▽

-- ==== Sys2Proof/Machine/Flags.lean ====
section
/-! DEFINITION. CORE has no status flags, condition codes or predicate registers (10_state.md R43), so there is no flag
computation. What takes a flag's place is the condition of a branch, on its two operands (44_control.md R233), and the
result of SLT in a general register (42_alu.md R206). -/

namespace Sys2Proof.Machine

/-- `Taken(op, a, b)` (R233). -/
def taken (op : Op) (a b : Word) : Bool :=
  match op with
  | .beq => a == b
  | .bne => a != b
  | .j => true
  | _ => false

/-- The word of a comparison: 1 if it holds, else 0 (R206). -/
def boolWord (c : Bool) : Word := if c then 1#32 else 0#32

end Sys2Proof.Machine
end

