-- ==== Sys2Proof/Machine/Operands.lean ====
section
/-! DEFINITION. Operand roles (30_encoding.md R110), branch targets (40_pipeline.md R145), the in-flight set, the stall
decision and the forwarding multiplexer (41_hazard_forwarding.md R170 to R179). -/

namespace Sys2Proof.Machine

/-! ## Roles (R110) -/

/-- R110's operand-role table. -/
def roles : Op → Roles
  | .nop => ⟨false, false, .none, false, false, false, false, false, false⟩
  | .add => ⟨true, true, .rd, false, false, false, false, false, false⟩
  | .sub => ⟨true, true, .rd, false, false, false, false, false, false⟩
  | .and => ⟨true, true, .rd, false, false, false, false, false, false⟩
  | .sll => ⟨true, true, .rd, false, false, false, false, false, false⟩
  | .slt => ⟨true, true, .rd, false, false, false, false, false, false⟩
  | .mul => ⟨true, true, .rd, false, false, false, false, false, false⟩
  | .addi => ⟨true, false, .rt, false, false, true, false, false, false⟩
  | .lw => ⟨true, false, .rt, true, false, false, true, false, false⟩
  | .sw => ⟨true, true, .none, false, true, false, true, false, false⟩
  | .beq => ⟨true, true, .none, false, false, false, false, true, false⟩
  | .bne => ⟨true, true, .none, false, false, false, false, true, false⟩
  | .j => ⟨false, false, .none, false, false, false, false, true, false⟩
  | .syscall => ⟨false, false, .none, false, false, false, false, false, true⟩
  | .illegal => ⟨false, false, .none, false, false, false, false, false, false⟩
  | .fetchFault => ⟨false, false, .none, false, false, false, false, false, false⟩

/-- `Dest(d)`: the destination register, or 0 when there is none (R109, R144, R170). -/
def destOf (d : Ins) : RegIdx :=
  match (roles d.op).dest with
  | .none => 0#5
  | .rd => d.rd
  | .rt => d.rt

/-- `Srcs(d)` as a list (R170). -/
def srcsOf (d : Ins) : List RegIdx :=
  (if (roles d.op).srcRs then [d.rs] else []) ++ (if (roles d.op).srcRt then [d.rt] else [])

/-- `Target(d, pc)` (R145). -/
def targetOf (d : Ins) (pc : Word) : Word :=
  match d.op with
  | .beq | .bne => branchTarget pc d.imm16
  | .j => jumpTarget pc d.t26
  | _ => 0#32

/-! ## Hazards (R171 to R176) -/

/-- `InFlight(S)` (R171, R28): the destinations of the instructions that have left decode and not committed. -/
def inFlight (s : State) : List RegIdx := [s.idex.dest, s.exmem.dest, s.memwb.dest].filter fun r => r ≠ 0#5

/-- The data-hazard stall of `d` in ID: R173 under FORWARD, R174 under STALL. -/
def dataStall (s : State) (d : Ins) : Bool :=
  match s.cfg.hazardPolicy with
  | .forward => (srcsOf d).any fun r => r != 0#5 && (r == s.idex.dest && s.idex.isLoad)
  | .stall => (srcsOf d).any fun r => r != 0#5 && (r == s.idex.dest || r == s.exmem.dest)

/-- The serialisation stall (R175): a SYSCALL is in ID/EX or EX/MEM. -/
def serStall (s : State) : Bool := s.idex.ins.op == .syscall || s.exmem.ins.op == .syscall

/-- `Stall(d, S)` (R176). -/
def stallOf (s : State) (d : Ins) : Bool := d.op != .nop && (dataStall s d || serStall s)

/-! ## Forwarding (R177 to R179) -/

/-- `Val(s)` (R177, R178): under FORWARD the result of EX, else the value of MEM, else the register file after this
cycle's WB; under STALL the register file alone. The arguments are the same-cycle signals `regs1`, `exFwd` and `memFwd`
(R132). -/
def operandValue (p : HazardPolicy) (regs1 : RegFile) (exDest : RegIdx) (exRes : Word) (memDest : RegIdx) (memVal : Word)
    (r : RegIdx) : Word :=
  match p with
  | .forward => if r = 0#5 then 0#32 else if r = exDest then exRes else if r = memDest then memVal else readReg regs1 r
  | .stall => readReg regs1 r

/-- The `a` bus (R179). -/
def operandA (val : RegIdx → Word) (d : Ins) : Word := if (roles d.op).srcRs then val d.rs else 0#32

/-- The `b` bus (R179). -/
def operandB (val : RegIdx → Word) (d : Ins) : Word := if (roles d.op).srcRt then val d.rt else 0#32

end Sys2Proof.Machine
end

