-- ==== Sys2Proof/Laws/Cache.lean ====
section
/-! SUPPORT. The cache: the address split, lines and sets, and what one access, one flush and one handler byte do to the
memory a program observes (20_memory.md R73 to R89, 45_system.md R242). -/

namespace Sys2Proof.Machine

/-! ## The address split (R73) -/

theorem addr_split (a : Word) : a.toNat = (blockAddr (tagOf a) (indexOf a)).toNat + (offsetOf a).toNat := by
  rw [blockAddr_toNat]
  simp [tagOf, indexOf, offsetOf, BitVec.extractLsb'_toNat, Nat.shiftRight_eq_div_pow]
  omega

@[simp] theorem tagOf_blockAddr (t : BitVec 24) (i o : BitVec 4) :
    tagOf (blockAddr t i + o.setWidth 32) = t := by
  apply BitVec.eq_of_toNat_eq
  have := t.isLt; have := i.isLt; have := o.isLt
  simp [tagOf, BitVec.extractLsb'_toNat, Nat.shiftRight_eq_div_pow, BitVec.toNat_add, blockAddr_toNat]
  omega

@[simp] theorem indexOf_blockAddr (t : BitVec 24) (i o : BitVec 4) :
    indexOf (blockAddr t i + o.setWidth 32) = i := by
  apply BitVec.eq_of_toNat_eq
  have := t.isLt; have := i.isLt; have := o.isLt
  simp [indexOf, BitVec.extractLsb'_toNat, Nat.shiftRight_eq_div_pow, BitVec.toNat_add, blockAddr_toNat]
  omega

/-- Two blocks overlap only if they are one block. -/
theorem block_inj {t u : BitVec 24} {i j : BitVec 4} {x y : Nat} (hx : x < 16) (hy : y < 16)
    (h : (blockAddr t i).toNat + x = (blockAddr u j).toNat + y) : t = u ∧ i = j ∧ x = y := by
  rw [blockAddr_toNat, blockAddr_toNat] at h
  have := i.isLt; have := j.isLt
  refine ⟨BitVec.eq_of_toNat_eq ?_, BitVec.eq_of_toNat_eq ?_, ?_⟩ <;> omega

/-- An address is its tag, its index and its offset. -/
theorem addr_ext {a b : Word} (ht : tagOf a = tagOf b) (hi : indexOf a = indexOf b) (ho : offsetOf a = offsetOf b) :
    a = b := by
  apply BitVec.eq_of_toNat_eq
  rw [addr_split a, addr_split b, ht, hi, ho]

/-- The addresses of an aligned word lie in one block, at successive offsets. -/
theorem word_in_block (a : Word) (k : Nat) (hk : k < 4) (h : a.toNat % 4 = 0) :
    tagOf (a + BitVec.ofNat 32 k) = tagOf a ∧ indexOf (a + BitVec.ofNat 32 k) = indexOf a ∧
      offsetOf (a + BitVec.ofNat 32 k) = offsetOf a + BitVec.ofNat 4 k ∧
      (a + BitVec.ofNat 32 k).toNat = a.toNat + k := by
  have := a.isLt
  refine ⟨BitVec.eq_of_toNat_eq ?_, BitVec.eq_of_toNat_eq ?_, BitVec.eq_of_toNat_eq ?_, ?_⟩ <;>
    simp [tagOf, indexOf, offsetOf, BitVec.extractLsb'_toNat, Nat.shiftRight_eq_div_pow, BitVec.toNat_add] <;> omega

/-- An address four or more past `a`, modulo 2^32, is none of the four from `a` on. -/
theorem outside_word {a b : Word} (hb : 4 ≤ (b - a).toNat) (k : Nat) (hk : k < 4) :
    b ≠ a + BitVec.ofNat 32 k := by
  intro e
  subst e
  simp at hb
  omega

/-! ## Lines -/

theorem lineByte_setLineByte (d : Vector Byte 16) (o p : BitVec 4) (v : Byte) :
    lineByte (setLineByte d o v) p = if p = o then v else lineByte d p := by
  unfold lineByte setLineByte
  by_cases h : p = o
  · subst h; simp
  · have : o.toNat ≠ p.toNat := fun e => h (BitVec.eq_of_toNat_eq e.symm)
    simp [h, Vector.getElem_set_ne, this]

/-- Two lines' data are equal if they agree on every byte. -/
theorem data_ext (d e : Vector Byte 16) (h : ∀ o, lineByte d o = lineByte e o) : d = e := by
  apply Vector.ext
  intro k hk
  have := h (BitVec.ofNat 4 k)
  simpa [lineByte, Nat.mod_eq_of_lt hk] using this

/-! ## Sets -/

theorem getSet_putSet (sets : Vector (List Line) 16) (i j : BitVec 4) (ls : List Line) :
    getSet (putSet sets i ls) j = if j = i then ls else getSet sets j := by
  unfold getSet putSet
  by_cases h : j = i
  · subst h; simp
  · have : i.toNat ≠ j.toNat := fun e => h (BitVec.eq_of_toNat_eq e.symm)
    simp [h, Vector.getElem_set_ne, this]

@[simp] theorem getSet_putSet_same (sets : Vector (List Line) 16) (i : BitVec 4) (ls : List Line) :
    getSet (putSet sets i ls) i = ls := by simp [getSet_putSet]

@[simp] theorem getSet_putSet_other (sets : Vector (List Line) 16) (i j : BitVec 4) (ls : List Line) (h : j ≠ i) :
    getSet (putSet sets i ls) j = getSet sets j := by simp [getSet_putSet, h]

@[simp] theorem getSet_map (sets : Vector (List Line) 16) (f : List Line → List Line) (i : BitVec 4) :
    getSet (sets.map f) i = f (getSet sets i) := by simp [getSet]

@[simp] theorem getSet_empty (i : BitVec 4) : getSet Cache.empty.sets i = [] := by simp [getSet, Cache.empty]

@[simp] theorem findLine_nil (t : BitVec 24) : findLine [] t = none := rfl

theorem findLine_cons (l : Line) (ls : List Line) (t : BitVec 24) :
    findLine (l :: ls) t = if l.tag = t then some l else findLine ls t := by
  simp only [findLine, List.find?_cons]
  by_cases h : l.tag = t
  · simp [h]
  · simp [h, beq_eq_false_iff_ne.mpr h]

theorem findLine_append (xs ys : List Line) (t : BitVec 24) :
    findLine (xs ++ ys) t = (findLine xs t).or (findLine ys t) := List.find?_append

theorem findLine_some {ls : List Line} {t : BitVec 24} {l : Line} (h : findLine ls t = some l) : l ∈ ls ∧ l.tag = t :=
  ⟨List.mem_of_find?_eq_some h, by simpa using List.find?_some h⟩

theorem findLine_eq_none {ls : List Line} {t : BitVec 24} : findLine ls t = none ↔ t ∉ ls.map (·.tag) := by
  simp only [findLine, List.find?_eq_none, List.mem_map, not_exists, not_and]
  exact ⟨fun h x hx e => h x hx (by simp [e]), fun h x hx e => h x hx (by simpa using e)⟩

theorem findLine_of_mem {ls : List Line} {l : Line} (hd : (ls.map (·.tag)).Nodup) (h : l ∈ ls) :
    findLine ls l.tag = some l := by
  induction ls with
  | nil => cases h
  | cons x xs ih =>
    simp only [List.map_cons, List.nodup_cons] at hd
    rw [findLine_cons]
    rcases List.mem_cons.mp h with rfl | h
    · simp
    · have : x.tag ≠ l.tag := fun e => hd.1 (e ▸ List.mem_map_of_mem (f := (·.tag)) h)
      simp [this, ih hd.2 h]

theorem mem_withoutLine {ls : List Line} {t : BitVec 24} {l : Line} (h : l ∈ withoutLine ls t) : l ∈ ls :=
  List.mem_of_mem_eraseP h

theorem withoutLine_tags (ls : List Line) (t : BitVec 24) : (withoutLine ls t).map (·.tag) = (ls.map (·.tag)).erase t := by
  induction ls with
  | nil => rfl
  | cons l ls ih =>
    simp only [withoutLine, List.eraseP_cons, List.map_cons, List.erase_cons] at ih ⊢
    by_cases h : l.tag = t
    · simp [h]
    · simp [beq_eq_false_iff_ne.mpr h, ih]

theorem findLine_withoutLine {ls : List Line} {t : BitVec 24} (u : BitVec 24) (h : u ≠ t) :
    findLine (withoutLine ls t) u = findLine ls u := by
  induction ls with
  | nil => rfl
  | cons l ls ih =>
    simp only [withoutLine, List.eraseP_cons] at ih ⊢
    by_cases hl : l.tag = t
    · simp [hl, findLine_cons, h.symm]
    · simp [beq_eq_false_iff_ne.mpr hl, findLine_cons, ih]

△

**WORK INSTRUCTION**: Within the material above, copy exactly the lines from the line that holds "cons x xs ih =>" up to and including the line that holds "simp [this, ih hd.2 h]".

**THE ANSWER**:
  | cons x xs ih =>
    simp only [List.map_cons, List.nodup_cons] at hd
    rw [findLine_cons]
    rcases List.mem_cons.mp h with rfl | h
    · simp
    · have : x.tag ≠ l.tag := fun e => hd.1 (e ▸ List.mem_map_of_mem (f := (·.tag)) h)
      simp [this, ih hd.2 h]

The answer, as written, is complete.